David Pogue reviewed the iPad. Actually, he reviewed it twice. Worth a quick read.

iPhone as Magnifying Glass


I don't know why everything seems to be printed in itsy-bitsy type these days but armed with my trusty iPhone I can read almost anything. It's ridiculously easy. I don't know why it took so long to come up with the idea but it did.

All you do is use the iPhone's camera app to take a picture of the tiny type. Then, tap the icon at lower left to display the picture. Then, "un-pinch" to enlarge. Problem solved.

For example: I needed to get some numbers from the back of an Apple Time Capsule. I took the picture on the left, then stretched it until it was big enough to read. See for yourself.



This works with an iPad 2 also though not as well since the camera on the iPad 2 isn't very good.

You can of course aim the camera at the tiny type, then touch the screen, then use the zoom controls to zoom in without taking a picture but that doesn't work as well because it takes two hands and you don't end up with anything permanent. If you need to take another look you have to return to wherever it was that you didn't take the picture. Take the picture to begin with and have it forever.

Sunday, March 29, 2015

iPad Video Tutorials


You may not have heard but Apple has something new called the iPad and it's coming out April 3rd (this Saturday). They've made some sales tools, I mean instructional videos, and you can watch them via this link. Warning: the videos are very well done and you may find yourself ordering an iPad after watching them.

Kids, take note: look at the hands in these iPad videos. Take care of your nails and you too could be an Apple "hand model." It beats working. Trust me.

Option Key tip #7: Option-Click


Ever click a link in Safari, hoping to download a PDF, and instead of downloading it opens up in the browser (or worse, in Acrobat)? That's a drag. Try it fifty times and fifty times it's the same-- you don't get a copy of your own.

Unless, of course, you hold the Option key when you click.

Here's a great example (he said modestly). Suppose you're looking for tax forms on the IRS website.


You find the form you want, and now you want to get a copy and save it to your hard disk. Without the Option key, when you click the Form 1040 link you see the form, but you don't have the form. Here's what it looks like in your browser:


Nice to look at, but it's not "yours." Try it again, but this time hold the Option key when you click the link. Presto!The file is downloaded to your Downloads folder, or to your Desktop, or wherever it is your downloads go. From there it's just another PDF, something you can double-click and open.

BONUS: Actually, you can do more than double-click and open it. You can fill it in! Try clicking on the 1040 form and typing. It works. And since it's "your" copy of the 1040, you can save it for later. Nice.

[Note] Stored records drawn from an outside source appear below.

-- ==== Sys2Proof/Machine/Spike.lean ====
section
/-!
DEFINITION. The spike (R217 to R230): records, frames, spilling and filling back; and the proofreader's loss test (R235 to R238).
-/
namespace Sys2Proof.Machine

/-! ### Records (R218) -/

/-- Payload bytes of a TD's elements, packed densely, before padding. -/
def payloadBytes (t : TD) : Nat := (t.count * t.fmt.width + 7) / 8

/-- A record's size with header and padding. -/
def recordSize (payload : Nat) : Nat := 64 + (payload + 63) / 64 * 64

def spikeHeader (mb layer seq : Nat) (t : TD) : BitVec 512 :=
  BitVec.ofNat 512 (mb + layer <<< 16 + t.fmt.code <<< 26 + t.ndim <<< 30 + payloadBytes t <<< 64
    + ((List.range 6).map fun d => t.ext.getD d 1 <<< (128 + 24 * d)).sum + (seq % p2 32) <<< 272)

/-- Element bits packed densely: two INT4 elements to a byte, low nibble first (R48, R218). -/
def packElems (f : Fmt) : List Nat → List Byte
  | [] => []
  | x :: xs =>
    match f with
    | .int4 => (match xs with
      | [] => [BitVec.ofNat 8 (x % 16)]
      | y :: ys => BitVec.ofNat 8 (x % 16 + 16 * (y % 16)) :: packElems f ys)
    | _ => toBytes (f.width / 8) x ++ packElems f xs

/-- Element `i` of a packed payload. -/
def unpackElem (f : Fmt) (bs : List Byte) (i : Nat) : Nat :=
  match f with
  | .int4 => let b := (bs.getD (i / 2) 0).toNat; if i % 2 = 0 then b % 16 else b / 16
  | _ => ofBytes ((bs.drop (i * (f.width / 8))).take (f.width / 8))

/-- Bytes of a record, padded. -/
def recordBytes (header : BitVec 512) (payload : List Byte) : List Byte :=
  toBytes 64 header.toNat ++ payload ++ List.replicate ((payload.length + 63) / 64 * 64 - payload.length) 0

namespace Chip

def spikeOf (c : Chip) (e : Nat) : Spike := (c.engine e).spike
def onSpike (c : Chip) (e : Nat) (f : Spike → Spike) : Chip := c.onEngine e fun x => { x with spike := f x.spike }
def frameOf (c : Chip) (e f : Nat) : Frame := Tab.get {} (c.spikeOf e).frame f
def onFrame (c : Chip) (e f : Nat) (g : Frame → Frame) : Chip := c.onSpike e fun s => { s with frame := Tab.set f (g (Tab.get {} s.frame f)) s.frame }

/-- A record's size, from the engine's copy or, of a spilled one, from the header in HBM. -/
def recSize (c : Chip) (r : SpikeRec) : Nat :=
  match r.spill with
  | some a => if r.acked then recordSize (c.mem.read (a + 8) 8) else recordSize r.payload.length
  | none => recordSize r.payload.length

/-- A record occupies the spike part until its spill write is acknowledged (R222). -/
def resident (r : SpikeRec) : Bool := r.spill.isNone || !r.acked

/-- Bytes of the spike part in use, and its size. -/
def partUsed (c : Chip) (e : Nat) : Nat :=
  (((c.spikeOf e).frame.flatMap fun p => p.2.recs).filter resident |>.map c.recSize).sum
def partSize (c : Chip) (e : Nat) : Nat := (c.engine e).split.spike * 0x100000

/-- Spilled bytes of a frame, its share and its first address (R223). -/
def spilledBytes (c : Chip) (fr : Frame) : Nat := ((fr.recs.filter fun r => r.spill.isSome).map c.recSize).sum
def shareSize (c : Chip) (e : Nat) : Nat := (c.spikeOf e).shareMib * 0x100000
def shareBase (c : Chip) (e f : Nat) : Nat := (c.spikeOf e).base + f * c.shareSize e

/-- The frame whose record spills next: the most recently opened one that has a record not yet spilling (R222). -/
def spillFrame (c : Chip) (e : Nat) : Option Nat :=
  let fs := (c.spikeOf e).frame.filter fun p => p.2.recs.any fun r => r.spill.isNone
  match fs with
  | [] => none
  | f :: rest => some (rest.foldl (fun b p => if b.2.opened < p.2.opened then p else b) f).1

/-- Begin to spill a frame's bottommost resident record; none when its share is too small (R222, R223). -/
def startSpill (c : Chip) (e f : Nat) : Option Chip :=
  let fr := c.frameOf e f
  match (fr.recs.zipIdx.filter fun (r, _) => r.spill.isNone).getLast? with
  | none => none
  | some (r, i) =>
    let used := c.spilledBytes fr
    if c.shareSize e < used + c.recSize r then none
    else
      some (c.onFrame e f fun fr => { fr with recs := modifyAt (fun r => { r with spill := some (c.shareBase e f + used), acked := false }) fr.recs i })

/-- Bytes of the spike part that spills in progress will free. -/
def freeing (c : Chip) (e : Nat) : Nat :=
  (((c.spikeOf e).frame.flatMap fun p => p.2.recs).filter (fun r => r.spill.isSome && !r.acked) |>.map c.recSize).sum

/-- Start spills until a record of `need` bytes will fit; none when a share overflows. `fuel` bounds the records. DEDUCED, log entry 52. -/
def makeRoom : Nat → Nat → Nat → Chip → Option Chip
  | 0, _, _, _ => none
  | fuel + 1, e, need, c =>
    if c.partUsed e - c.freeing e + need ≤ c.partSize e then some c
    else match c.spillFrame e with
      | none => none
      | some f => match c.startSpill e f with
        | none => none
        | some c1 => makeRoom fuel e need c1

/-- Spill every resident record of one frame; none when its share overflows. -/
def spillAll : Nat → Nat → Nat → Chip → Option Chip
  | 0, _, _, c => some c
  | fuel + 1, e, f, c =>
    if (c.frameOf e f).recs.any fun r => r.spill.isNone then (c.startSpill e f).bind (spillAll fuel e f) else some c

/-- Number of records of an engine. -/
def recCount (c : Chip) (e : Nat) : Nat := ((c.spikeOf e).frame.map fun p => p.2.recs.length).sum

/-! ### The SPIKE slug (R227) -/

/-- The fields an operation does not use must be zero (R227). -/
def spikeReserved (s : SlugWord) : Bool :=
  let used := match slugOp s with
    | 0 => [(77, 68), (81, 78), (91, 82), (107, 92)]
    | 1 => [(77, 68), (81, 78), (91, 82), (107, 92), (108, 108)]
    | 2 => [(81, 78), (91, 82), (107, 92), (108, 108)]
    | 3 => [(113, 110), (191, 128), (207, 192)]
    | 4 => [(91, 82)]
    | 5 => [(77, 68), (109, 109), (319, 256)]
    | _ => []
  let all := [(77, 68), (81, 78), (91, 82), (107, 92), (108, 108), (109, 109), (113, 110), (191, 128), (207, 192), (319, 256)]
  decide (7 < slugOp s) || !rsvdZero s [(114, 14), (208, 48), (320, 192)] || (all.filter fun p => !used.contains p).any fun (h, l) => fld s h l != 0

/-- PUSH, POP and DROP name a frame below FRAMES. -/
def checkFrame (c : Chip) (e : Nat) (s : SlugWord) : Except Status Unit := do
  failIf (spikeReserved s) .reservedEncoding
  failIf (decide ((c.spikeOf e).frames ≤ fld s 81 78)) .placeIllegal

/-- The slug sets the engine's current layer id (R234). -/
def setLayer (c : Chip) (e : Nat) (s : SlugWord) : Chip := c.onEngine e fun x => { x with layer := fld s 91 82 }

/-- A record placed on top of its frame. -/
def placeRecord (c : Chip) (e f : Nat) (r : SpikeRec) : Chip :=
  let fr := c.frameOf e f
  let opens := fr.recs.isEmpty
  (c.onSpike e fun s => { s with opens := if opens then s.opens + 1 else s.opens }).onFrame e f fun fr =>
    { fr with recs := r :: fr.recs, pushes := (if opens then 0 else fr.pushes) + 1, opened := if opens then (c.spikeOf e).opens + 1 else fr.opened }

/-- Raw elements of the source in index order. -/
def readRaw (e : Nat) (ent : QEntry) (t : TD) : List Nat → Chip → Res (List Nat)
  | [], c => (.ok [], c)
  | i :: is, c =>
    match c.readElem e ent t (coordsOf t.ext i) with
    | (.error st, c1) => (.error st, c1)
    | (.ok v, c1) =>
      match readRaw e ent t is c1 with
      | (.ok vs, c2) => (.ok (v :: vs), c2)
      | (.error st, c2) => (.error st, c2)

/-- The record of a PUSH is read and placed, in the spike part or, larger than the whole part, in the spill region. The traffic takes part in
the bank quota (R222, R224). -/
def pushRecord (c : Chip) (e : Nat) (ent : QEntry) (t : TD) (direct : Bool) : Chip :=
  let s := ent.slug
  let f := fld s 81 78
  match c.gather e .spike ent [t] [] 256 e with
  | (.failed st, ent1, c1) => c1.endSlug e .spike ent1 st 0
  | (.waiting, _, c1) => c1
  | (.ready, ent1, c1) =>
    match readRaw e ent1 t (List.range t.count) c1 with
    | (.error st, c2) => c2.endSlug e .spike ent1 st 0
    | (.ok vs, c2) =>
      let fr := c2.frameOf e f
      let header := spikeHeader (fld s 107 92) (fld s 91 82) (if fr.recs.isEmpty then 0 else fr.pushes) t
      let payload := packElems t.fmt vs
      if direct then
        let a := c2.shareBase e f + c2.spilledBytes fr
        match c2.writeLocal (e / 16) (some e) (cellsAt a (recordBytes header payload)) with
        | .error st => c2.endSlug e .spike ent1 st 0
        | .ok c3 => (c3.placeRecord e f { header := 0, payload := [], spill := some a }).endSlug e .spike ent1 .success 0
      else (c2.placeRecord e f { header, payload }).endSlug e .spike ent1 .success 0

/-- PUSH (R218, R222, R223): room first, by spills that the PUSH waits for, and then the record. DEDUCED, log entry 52. -/
def spikePush (c : Chip) (e : Nat) (ent : QEntry) : Chip :=
  let check : Except Status TD := do
    c.checkFrame e ent.slug
    ent.tdReq (fld ent.slug 77 68)
  match check with
  | .error st => c.begin e .spike ent (.error st) id
  | .ok t => c.begin e .spike ent (.ok ()) fun c =>
    let c0 := c.setLayer e ent.slug
    let f := fld ent.slug 81 78
    let size := recordSize (payloadBytes t)
    if c0.partSize e < size then
      match spillAll (c0.recCount e) e f c0 with
      | none => c0.endSlug e .spike ent .spikeOverflow 0
      | some c1 =>
        if c1.shareSize e < c1.spilledBytes (c1.frameOf e f) + size then c0.endSlug e .spike ent .spikeOverflow 0
        else if (c1.frameOf e f).recs.any fun r => !r.acked then c1.updEntry e .spike ent
        else c1.pushRecord e ent t true
    else if c0.partUsed e + size ≤ c0.partSize e then c0.pushRecord e ent t false
    else match makeRoom (c0.recCount e + 1) e size c0 with
      | none => c0.endSlug e .spike ent .spikeOverflow 0
      | some c1 => c1.updEntry e .spike ent

/-- Header and payload of a record, from the platen or from HBM. -/
def recordOf (c : Chip) (r : SpikeRec) : BitVec 512 × List Byte :=
  match r.spill with
  | some a =>
    if r.acked then
      let h := BitVec.ofNat 512 (c.mem.read a 64)
      (h, (addrRange (a + 64) (fld h 127 64)).map c.mem.get)
    else (r.header, r.payload)
  | none => (r.header, r.payload)

/-- The record lies on an uncorrectable error. -/
def recordBad (c : Chip) (e : Nat) (r : SpikeRec) : Option Status :=
  if r.ue then some .memUe
  else match r.spill with
    | some a => if r.acked then
        (match (addrRange a (c.recSize r)).findSome? fun b => c.accessError (e / 16) b with
         | some st => some st
         | none => if (c.ueAt (addrRange a (c.recSize r))).isSome then some .memUe else none)
      else none
    | none => none

/-- The bytes of a spilled record are read from HBM (R222, R224). -/
def recordFetch (c : Chip) (e : Nat) (r : SpikeRec) : Chip :=
  match r.spill with
  | some a => if r.acked then c.hbmFetch e a (c.recSize r) else c
  | none => c

/-- Remove the top record of a frame. -/
def dropTop (c : Chip) (e f : Nat) : Chip := c.onFrame e f fun fr => { fr with recs := fr.recs.tail }

/-- What POP and DROP check of the top record (R219, R225): its header and payload, or the status that ends the slug. -/
def topRecord (c : Chip) (e : Nat) (s : SlugWord) : Except Status (SpikeRec × BitVec 512 × List Byte) :=
  match (c.frameOf e (fld s 81 78)).recs with
  | [] => .error .spikeUnderflow
  | r :: _ =>
    if r.lost then .error .spikeLost
    else
      let (h, p) := c.recordOf r
      if bit s 108 && (fld h 25 16 != fld s 91 82 || fld h 15 0 != fld s 107 92) then .error .spikeMismatch else .ok (r, h, p)

/-- The elements of a record written to the destination as a COPY would; the destination's format, rounding mode, SATURATE bit and stream id
govern every write (R219). -/
def popWrites (e : Nat) (ent : QEntry) (f : Fmt) (payload : List Byte) (d : TD) : List Nat → Chip → List EWrite → List EWrite × Option Status
  | [], _, acc => (acc.reverse, none)
  | i :: is, c, acc =>
    let cs := coordsOf d.ext i
    let a := d.addr cs
    match c.destError e d a with
    | some st => (acc.reverse, some st)
    | none =>
      popWrites e ent f payload d is c
        ({ addr := a, bits := convElem f d.fmt (ctlOf ent d i) (unpackElem f payload i), fmt := d.fmt, high := d.high cs } :: acc)

/-- A POP whose elements are stored ends once its writes have their RESPONSEs; the elements that a failed one covers are not counted
(R180). -/
def popAwait (c : Chip) (e : Nat) (ent : QEntry) (d : TD) : Chip :=
  c.awaitWrites e .spike ent (landed d id d.ext ent.prog.done0) fun c => c.endSlug e .spike ent .success 0

/-- A POP writes its record once host lines of the destination are owned. -/
def popRecord (c : Chip) (e : Nat) (ent : QEntry) (d : TD) : Chip :=
  let f := fld ent.slug 81 78
  match c.topRecord e ent.slug with
  | .error st => c.endSlug e .spike ent st 0
  | .ok (r, h, payload) =>
    if fld h 32 30 ≠ d.ndim ∨ (List.range 6).any (fun i => fld h (151 + 24 * i) (128 + 24 * i) != d.ext.getD i 1) then
      c.endSlug e .spike ent .spikeMismatch 0
    else match c.recordBad e r, Fmt.ofCode (fld h 29 26) with
      | some .memUe, fm =>
        let c1 := match r.spill with
          | some a => (match c.ueAt (addrRange a (c.recSize r)) with | some u => c.ueEvent u | none => c)
          | none => c.unitError evUePlaten .deferred (80 + e / 16) (.engine e) none []
        let ws := (popWrites e ent (fm.getD .fp32) payload d (List.range d.count) c1 []).1
        ((if d.space = .lcl then c1.tornWrites e ent.layer d ws else c1).dropTop e f).endSlug e .spike ent .memUe 0
      | some st, _ => c.endSlug e .spike ent st 0
      | none, fm =>
        match c.gather e .spike ent [] [d] 256 e with
        | (.failed st, ent1, c1) => c1.endSlug e .spike ent1 st 0
        | (.waiting, _, c1) => c1
        | (.ready, ent1, c1) =>
          let (ws, bad) := popWrites e ent1 (fm.getD .fp32) payload d (List.range d.count) c1 []
          match (c1.recordFetch e r).storeElems e ent1 d 256 e ws with
          | (.error st, c2) => c2.endSlug e .spike ent1 st 0
          | (.ok (), c2) =>
            let c3 := c2.countStores e ent1.layer ws
            match bad with
            | some st => c3.endSlug e .spike ent1 st ws.length
            | none => (c3.dropTop e f).popAwait e { ent1 with prog := { ent1.prog with phase := 1, done0 := ws.length } } d

/-- POP (R219, R220). -/
def spikePop (c : Chip) (e : Nat) (ent : QEntry) : Chip :=
  let check : Except Status TD := do
    c.checkFrame e ent.slug
    ent.tdReq (fld ent.slug 77 68)
  match check with
  | .error st => c.begin e .spike ent (.error st) id
  | .ok d => if ent.prog.phase = 1 then c.popAwait e ent d else c.begin e .spike ent (.ok ()) fun c => (c.setLayer e ent.slug).popRecord e ent d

BONUS 2: If you can't find the file, and you're using Safari, go to the Window menu and choose "Downloads" (if you're using Firefox you'll find Downloads in the Tools menu. It works about the same way.). Safari's Downloads window will look something like this:

Double-click the 1040's icon to open it, or click once on the magnifying glass to reveal it in the Finder. You're on your own from there.

And that's seven.

Saturday, March 28, 2015

Scammers Everywhere, and They Know Where You Live

I was in Round Rock, Texas last weekend and while there I used my MacBook to bring up the Los Angeles Times website. I noticed a couple of ads that mentioned a "Round Rock Mom" and wouldn't have thought much of it except that the "Round Rock Mom" looked familiar. The reason she looked familiar is that I'd seen her picture many times before while reading the Times from home in Santa Monica-- but, in those cases, she was cast as "Santa Monica Mom." Hmm.

Here's how it looked when viewed in Texas...


And here's how it looked when viewed in Santa Monica.


I suppose they could be twins. But probably not.

I clicked the links and shockingly they wanted to sell me something. Here's where they took me:

After clicking "Round Rock Mom"


After clicking "Santa Monica Mom"

I did appreciate that they personalized things to my location either way. "EXPOSED" indeed. Scam-o-matic.

But wait, there's more! While in Texas, I accidentally clicked an ad and found myself looking at a web page telling me that I (me!) was "Today's Lucky Texas Visitor!" See, it says so right on the web page.

I wondered a little bit about the snowflakes and the "Holiday" reference at the top, but for a free Apple iPad 2 who's complaining? I scrolled down a bit and saw a list of previous winners, and what do you know, someone in my own neighborhood was on the list. I didn't know who she was but it had her name and picture and it said "Round Rock, TX" and that "proved" it.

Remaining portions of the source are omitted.